[Stored data entries]
:::
-- ==== Sys2Proof/Machine/Lease.lean ====
section
/-! DEFINITION. The lease instructions of the matrix array, its slot boundaries and grants (R190-R193). -/

namespace Sys2Proof.Machine

/-- MLEASE (R192). -/
def execMlease (sc : BitVec 3) (s : State) : Answer :=
  s.run { sc := sc, reads := [], writes := [], reach := true } fun s =>
    s.onTileHart <|
      let h := s.cur
      let v := hartVt h
      let s := s.keepSlot v
      if s.self.leaseEnding then .wait s
      else if s.self.lease = .held then .done s
      else
        let s := s.onHart h fun x => { x with lease := .req }
        let s := if s.prompt then s.grantLease v else s
        if s.self.lease = .held then .done s else .wait s

/-- MLEASE.B (R192). -/
def execMleaseB (sc : BitVec 3) (d : BitVec 5) (s : State) : Answer :=
  s.run { sc := sc, reads := [], writes := [.g d], reach := true } fun s =>
    s.onTileHart <|
      let h := s.cur
      let v := hartVt h
      let s := s.keepSlot v
      if s.self.lease = .held ∧ s.self.leaseEnding = false then .done (s.postG d 0)
      else if s.leaseHolder v = none ∧ (s.leasePick v fun o => o == h || (s.hart o).lease == .req) = some h then
        .done ((s.giveLease v h).postG d 0)
      else .done (s.postG d 1)

/-- MREL (R192). -/
def execMrel (sc : BitVec 3) (s : State) : Answer :=
  s.run { sc := sc, reads := [], writes := [], reach := true } fun s =>
    .done (s.onHart s.cur fun x => { x with lease := .none, leaseEnding := false })

/-- SLOT_BOUNDARY (R190, R191). -/
def execSlotBoundary (vt : Nat) (s : State) : Answer := .next (s.keepSlot vt)

/-- LEASE_GRANT (R191). -/
def execLeaseGrant (vt : Nat) (s : State) : Answer := .next ((s.keepSlot vt).grantLease vt)

end Sys2Proof.Machine
end

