-- ==== Sys2Proof/Machine/DieSup.lean ====
section
/-! DEFINITION. What the die supervisors do with their mailboxes and with parked harts, and the steps that take a pending
trap or interrupt (R128, R267, R283, R288, R292-R294, R304, R388, R397). -/

namespace Sys2Proof.Machine

/-! ### Mailboxes (R293, R361) -/

/-- The oldest message of a class, with the others. -/
def takeMail (f : Msg → Bool) : List (Node × Nat × Msg) → Option ((Node × Nat × Msg) × List (Node × Nat × Msg))
  | [] => none
  | e :: es =>
    if f e.2.2 then some (e, es)
    else
      match takeMail f es with
      | none => none
      | some (m, rest) => some (m, e :: rest)

def Msg.word (m : Msg) (i : Nat) : Word := m.payload.getD i 0

/-- A kind-3 record whose a0 and cause the spec does not state, for a message that failed its supervisor's checks
(notes/assumptions/19.md). -/
def State.postOpen (s : State) (d : Nat) (m : Msg) : State :=
  let (a0, s) := s.freeWord
  let (code, s) := s.freeBelow 256
  s.postPanelEvent d (hdrTenant m.header) (hdrLaunch m.header) [a0, 0, 0, 0, 0]
    (kind3 (hdrVt m.header) (hdrHart m.header) code)

/-- The sender is a supervisor hart (R292). -/
def fromSupervisor (n : Node) : Bool :=
  match n with
  | .tile _ => false
  | _ => true

/-! ### TIMERSET (R292) -/

/-- What a TIMERSET must satisfy. -/
def State.timerAllowed (s : State) (d : Nat) (src : Node) (m : Msg) : Bool :=
  let h := (m.word 0).toNat
  decide (h < 12288) && hartDie h == d && (fromSupervisor src || s.inTenant (hdrTenant m.header) (hartVt h))

/-- TIMERSET (R292). -/
def execTimerset (die : Nat) (s : State) : Answer :=
  .next (match takeMail (fun m => hdrClass m.header == 6) (s.die die).mailbox with
    | none => s
    | some ((src, _, m), rest) =>
      let s := s.onDie die fun x => { x with mailbox := rest }
      if s.timerAllowed die src m then
        s.onHart (m.word 0).toNat fun x => { x with timer := if m.word 1 = 0 then none else some (m.word 1).toNat }
      else s.postOpen die m)

/-- TIMER_DEADLINE (R292): the deadline is forgotten and the interrupt requested. -/
def execTimerDeadline (hart : Nat) (s : State) : Answer :=
  let x := s.hart hart
  .next (if x.timer.any (fun t => decide (t ≤ s.tick)) then
    (s.setHart hart { x with timer := none }).requestInterrupt hart 0 0
    else s)

/-! ### ROUTESET (R283) -/

/-- The tables a ROUTESET carries: entry i in dword a1 + (i div 21). -/
def Msg.routeTable (m : Msg) : List (BitVec 3) :=
  (List.range 112).map fun i => BitVec.ofNat 3 (bits (m.word (1 + i / 21)) (3 * (i % 21)) 3)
:::
### Action item
Only lines with the word "done" count here; copy every one from the records.

### Answer to this problem
      else if s.self.lease = .held then .done s
        if s.self.lease = .held then .done s else .wait s
      if s.self.lease = .held ∧ s.self.leaseEnding = false then .done (s.postG d 0)
        .done ((s.giveLease v h).postG d 0)
      else .done (s.postG d 1)
    .done (s.onHart s.cur fun x => { x with lease := .none, leaseEnding := false })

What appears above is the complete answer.